## Source material
......

/-- A physical core at an edge: a TEND of the last tick stays shown until the next edge (R210). -/
def freshPhys (s : State) (c : Fin 8) (p : Fin 9) : State :=
  if rb s (Reg.arrKStatus c p) 11 then wb s (Reg.arrKStatus c p) 11 false else wr s (Reg.arrKTendTs c p) 0

/-! ## Delivery (R93, R96, R163, R181, R192, R193, R199) -/

/-- An entry as a tenant receives it (R96): substitutes for a warp that is Absent or Rejoining, under the PNM-6 option. -/
def substituted (im : Image) (w : Nat) (e : WarpEntry) : WarpEntry :=
  if !im.pnm6 || bitOf e.status 0 then e
  else match im.subst.find? (fun x => x.1 == w) with
    | some x => { e with status := e.status ||| oneBit 11, vals := (x.2.take 16) ++ List.replicate (16 - x.2.length) 0 }
    | none => e

/-- The 80 bytes of a warp entry (R93). -/
def WarpEntry.bytes (e : WarpEntry) : List Byte :=
  toLe 4 e.status.toNat ++ toLe 4 e.word1.toNat ++ (List.range 16).flatMap (fun i => toLe 4 (e.vals.getD i 0).toNat) ++ toLe 8 e.quals.toNat

/-- The row of the tick: the newest closed one. -/
def rowNow (s : State) : Option Row := s.loom.closed.head?

/-- The entries of a row for a tenant's warps. -/
def rowEntries (s : State) (t : Fin 64) (r : Row) : List (Nat × WarpEntry) :=
  r.warps.filter (fun e => warpOwner s (Fin.ofNat 512 e.1) == t.val)

/-- The row as delivered: header words 2 and 3 are the tenant's own. -/
def rowCells (s : State) (t : Fin 64) (im : Image) (r : Row) : List Host.Cell :=
  let disc : Word := if (getTen s t).first && s.hc.startTick.isSome then 1 else 0
  let head := toLe 4 r.tick ++ toLe 4 (r.tick / 2 ^ 32 % 65536 + 65536 * r.stepcnt) ++ toLe 4 (r.flags ||| disc).toNat
    ++ toLe 4 (Tab.get 0 s.loom.block t) ++ toLe 4 r.d
  cellsAt 0 head ++ (rowEntries s t r).flatMap (fun e => cellsAt (32 + 80 * e.1) (substituted im e.1 e.2).bytes)

/-- Whether the tenant's cores start at the error-task entry (R96). -/
def errorTick (s : State) (t : Fin 64) : Bool :=
  match (getTen s t).image, rowNow s with
  | some im, some r => im.pnm6 && (rowEntries s t r).any (fun e => bitOf e.2.status 9 || bitOf e.2.status 10)
  | _, _ => false

/-- The tick block of a core (R192). -/
def tickBlock (s : State) (t l : Fin 64) : List Byte :=
  let n := s.time.tick
  let x := getTen s t
  let unc := rd s (Reg.cmtTUncom t)
  let flags := tState s t + 8 * b2n x.first + 16 * b2n x.replaced + 32 * b2n x.prevUncommitted + 64 * b2n (pbState s != 0)
  toLe 4 n ++ toLe 4 (n / 2 ^ 32 % 65536 + 65536 * rf s Reg.timeStepcnt 15 0) ++ toLe 4 flags ++ toLe 4 (unc &&& 0x3FFF000F).toNat
    ++ toLe 4 0xA800 ++ toLe 4 (imgLen s l) ++ toLe 4 (coreIdx s t l + 256 * ((coresOf s t).length - 1))
    ++ toLe 4 ((period s - s.cmt.reserve * usec) / mainCycle)

/-- Byte j of a run of mark registers. -/
def markByte (s : State) (reg : Nat → Nat) (j : Nat) : Byte := BitVec.ofNat 8 (rf s (reg (j / 4)) (8 * (j % 4) + 7) (8 * (j % 4)))

/-- Valid bindings of a tenant's warps: unit, slot, warp. -/
def boundOf (s : State) (t : Fin 64) : List (Fin 17 × Nat × Fin 512) :=
  (List.finRange 16).flatMap (fun (u : Fin 16) => (List.range 32).filterMap (fun j =>
    let b := bindWord s u j
    if bValid b ∧ warpOwner s (bWarp b) = t then some (Fin.ofNat 17 u.val, j, bWarp b) else none))

/-- Gates of a tenant: unit, gate. -/
def gatesOf (s : State) (t : Fin 64) : List (Fin 17 × Nat) :=
  (List.finRange 16).flatMap (fun (u : Fin 16) => (List.range 8).filterMap (fun g =>
    if gateOwner s u g = t then some (Fin.ofNat 17 u.val, g) else none))

/-- Marks and state-reset flags as a tenant receives them. -/
def markCells (s : State) (t : Fin 64) : List Host.Cell :=
  let bs := boundOf s t
  let gs := gatesOf s t
  let reset (u : Fin 17) : Bool := (getUnit s u).resetDue
  let m := bs.foldl (fun m e => poke m (0xA440 + e.2.2.val) (peek m (0xA440 + e.2.2.val) ||| markByte s (Reg.hdlUMark e.1) e.2.1)) []
  let m := gs.foldl (fun m e => poke m (0xA640 + 8 * e.1.val + e.2) (markByte s (Reg.hdlUGmark e.1) e.2)) m
  let flag (m : List Host.Cell) (a b : Nat) : List Host.Cell := poke m a (peek m a ||| BitVec.ofNat 8 (2 ^ b))
  let m := bs.foldl (fun m e => if reset e.1 then flag m (0xA6C0 + e.2.2.val / 8) (e.2.2.val % 8) else m) m
  gs.foldl (fun m e => if reset e.1 then flag m (0xA700 + e.1.val) e.2 else m) m

/-- A GOOSE subscription's status word. -/
def subWord (x : GooseSub) : Word :=
  W (b2n x.valid + 2 * b2n x.expired + 4 * b2n x.test + 8 * b2n x.sim + 16 * b2n x.ndsCom + 32 * b2n x.tagFail
    + 256 * min 255 x.changes + 65536 * (x.stNum % 65536))

/-- The word of an input-map item (R193); what is not granted to the tenant reads 0. -/
def imageWord (s : State) (t : Fin 64) (i : MapItem) : Word :=
  let mine (g : Fin 2048) : Bool := Tab.get 0 s.hif.subOwner g == t.val
  let grant := rd s (Reg.fioBiGrant t)
  match i with
  | .gooseStatus g => if mine g then subWord (getSub s g) else 0
  | .gooseMember g m => if mine g then (getSub s g).members.getD m 0 else 0
  | .inputs => bits 32 (fun i => bitOf grant i && biBefore s (Fin.ofNat 32 i))
  | .changes => bits 32 (fun i => bitOf grant i && changedBefore s (Fin.ofNat 32 i))
  | .pair => W (pairState s + 4 * b2n (leaseHeld s || pairState s == 2))
  | .clock => rd s Reg.timeState
  | .otherType => 0

/-- The delivery area of a core. -/
def deliveryCells (s : State) (t l : Fin 64) (im : Image) : List Host.Cell :=
  (match rowNow s with | some r => rowCells s t im r | none => [])
    ++ cellsAt 0xA400 (tickBlock s t l) ++ markCells s t
    ++ cellsAt 0xA800 (im.map.flatMap (fun i => toLe 4 (imageWord s t i).toNat))

/-- Cells of a memory in a range, moved to another base. -/
def moveCells (m : List Host.Cell) (src n dst : Nat) : List Host.Cell :=
  (m.filter (fun e => src ≤ e.1 && e.1 < src + n)).map (fun e => (e.1 - src + dst, e.2))

/-- Deliver to one core; `restore` writes the copy of the last commit back into its retained region, which the Shuttle reads from
State Memory. Until a swap has written the initial values of a start, the copy is the image's (R187). -/
def deliverCore (s : State) (t : Fin 64) (im : Image) (restore : Bool) (l : Fin 64) : State :=
  let area := deliveryCells s t l im
  let init := match coreImage s l with | some ci => cellsAt 0x7C000 (ci.retained.take 0x4000) | none => []
  let kept := if !restore then (getCore s l).mem.filter (fun e => 0x7C000 ≤ e.1)
    else if (getTen s t).initDue then init else moveCells s.mem (retainedAt l) 0x4000 0x7C000
  let s := if restore then askBanks s 8 (linesOf (retainedAt l) 0x4000) else s
  modCore s l (fun k => { k with mem := area ++ kept })

/-- Marks delivered are cleared. -/
def clearMarks (s : State) (t : Fin 64) : State :=
  let zero (s : State) (reg : Nat → Nat) (j : Nat) : State := wf s (reg (j / 4)) (8 * (j % 4) + 7) (8 * (j % 4)) 0
  let s := (boundOf s t).foldl (fun s e => zero s (Reg.hdlUMark e.1) e.2.1) s
  (gatesOf s t).foldl (fun s e => zero s (Reg.hdlUGmark e.1) e.2) s

/-- Delivery to an active tenant. -/
def deliverTenant (s : State) (t : Fin 64) : State :=
  match (getTen s t).image with
  | some im =>
    if !tActive s t then s
    else
      let x := getTen s t
      let s := modTen s t (fun x => { x with errorRun := errorTick s t })
      clearMarks ((coresOf s t).foldl (fun s l => if served s l then deliverCore s t im (x.first || x.replaced || x.prevUncommitted) l
        else s) s) t
  | none => s

/-- The Shuttle of a cluster with an active core: the time of its delivery is free within 3 µs (R20, R210). -/
def shuttleTime (s : State) (c : Fin 8) : State :=
  if (List.range 8).any (fun k => tActive s (ten (coreOwner s (Fin.ofNat 64 (8 * c.val + k))))) then
    let (x, s) := drawLe s 3000
    let r := Reg.arrCShuttle c
    wf (wf s r 15 0 x) r 31 16 (max x (rf s r 31 16))
  else s

/-- Change counts of inputs and subscriptions start again at an edge (R193); state-reset flags have been delivered (R181). -/
def clearChanges (s : State) : State :=
  let inp := (s.fio.inp.map (fun e => (e.1, { e.2 with
    changed := thisCycle s e.2.accAt, changedOld := false }))).filter (fun e => e.2 ≠ FioIn.reset)
  let sub := (s.sw.sub.map (fun e => (e.1, { e.2 with changes := 0 }))).filter (fun e => e.2 ≠ GooseSub.reset)
  let unit := (s.hdl.unit.map (fun e => (e.1, { e.2 with resetDue := false }))).filter (fun e => e.2 ≠ HUnit.reset)
  { s with fio := { s.fio with inp := inp }, sw := { s.sw with sub := sub }, hdl := { s.hdl with unit := unit } }

/-- What an uncommitted or skipped commit phase leaves behind: working loop states, the CLUs' queues, and the cores' requests at the
arbiters, which their loads have abandoned (R152, R220). -/
def dropTick (s : State) : State :=
  let loop := (s.clu.loop.map (fun e => (e.1, { e.2 with wrk := none, taken := false, trig := false }))).filter (fun e => e.2 ≠ LoopBox.reset)
  dropRequests { s with clu := { s.clu with loop := loop, busyTo := [], resolved := [], maxWait := [] } }
    (fun k r => if k < 16 then decide (r.port < 8) else r.port == 2 && r.core != 64)

/-- TICK_EDGE: the next edge of the tick generator. It has no effect in Fault-halt. -/
def doTickEdge (s : State) : State :=
  if hcSt s = 3 then s
  else
    let (disc, s) := nextEdge s
    let s := if disc then skipDops s else s
    let s := modCmt s (fun c => { c with reserve := rf s Reg.cmtCfg 5 0 })
    let s := dropTick (loomEdge (settleAll s) disc)
    let s := each 8 (fun c s => spareTakes s c) s
    let s := each 64 (fun l s => freshCore s l) s
    let s := each 8 (fun c s => each 9 (fun p s => freshPhys s c p) s) s
    let s := each 64 (fun t s => if t = 0 then s else freshTick s t) s
    let s := heddleEdge (each 8 (fun c s => shadowEdge s c) s)
    let s := pluEdge s
    if ticking s then setPhase (clearChanges (each 8 (fun c s => shuttleTime s c) (each 64 (fun t s => deliverTenant s t) s))) .delivered
    else clearChanges s

/-! ## The program window (R111, R130, R186, R341, R347) -/

/-- A core's state at the opening of its window. -/
def openCore (s : State) (t l : Fin 64) (ci : CoreImage) : State :=
  let err := (getTen s t).errorRun
  let fs := if (getTen s t).initDue then 0 else smWord s (savedFsAt l)
  modCore s l (fun k => { k with
    ctx := ⟨(if err && ci.entry != 0 then [(30, 0x7C000), (31, ci.entry)] else [(30, 0x7C000)]), [], 1, fs⟩
    pc := (if err then ci.errorEntry else ci.entry) &&& 0xFFFFFFFC
    cyc := 4800
    run := .running
    ready := []
    chain := []
    outst := []
    pf := []
    clu := 0
    cluEnd := 0
    swr := 0
    scr := []
    epoch := k.epoch + 1
    entries := []
    tended := false
    haltAt := none })

/-- Booting ends when the window of the start tick opens (R341). -/
def bootEnds (s : State) : State :=
  match s.hc.startTick with
  | some n =>
    if n ≤ s.time.tick ∧ hcSt s = 0 then
      wr (modHc (hcSet s 1) (fun h => { h with startTick := none })) Reg.hcBootMs (W (min 4095 ((s.op - s.hc.bootAt) / msec)))
    else s
  | none => s

/-- A spare that shadows a core runs in lockstep in this window (R347), for 4800 ticks and not while the two are under test. -/
def lockstepOpens (s : State) (c : Fin 8) : State :=
  modSpare s c (fun x => { x with lockstep := mayRotate s c && shadowed s c != 15 && decide (x.ticks < 4800) })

......

## What is required
Using the material above, transcribe exactly the lines from the line with "if bValid b" to the line with "def gatesOf (s"; both count, and nothing else goes in.

## Written answer
    if bValid b ∧ warpOwner s (bWarp b) = t then some (Fin.ofNat 17 u.val, j, bWarp b) else none))

/-- Gates of a tenant: unit, gate. -/
def gatesOf (s : State) (t : Fin 64) : List (Fin 17 × Nat) :=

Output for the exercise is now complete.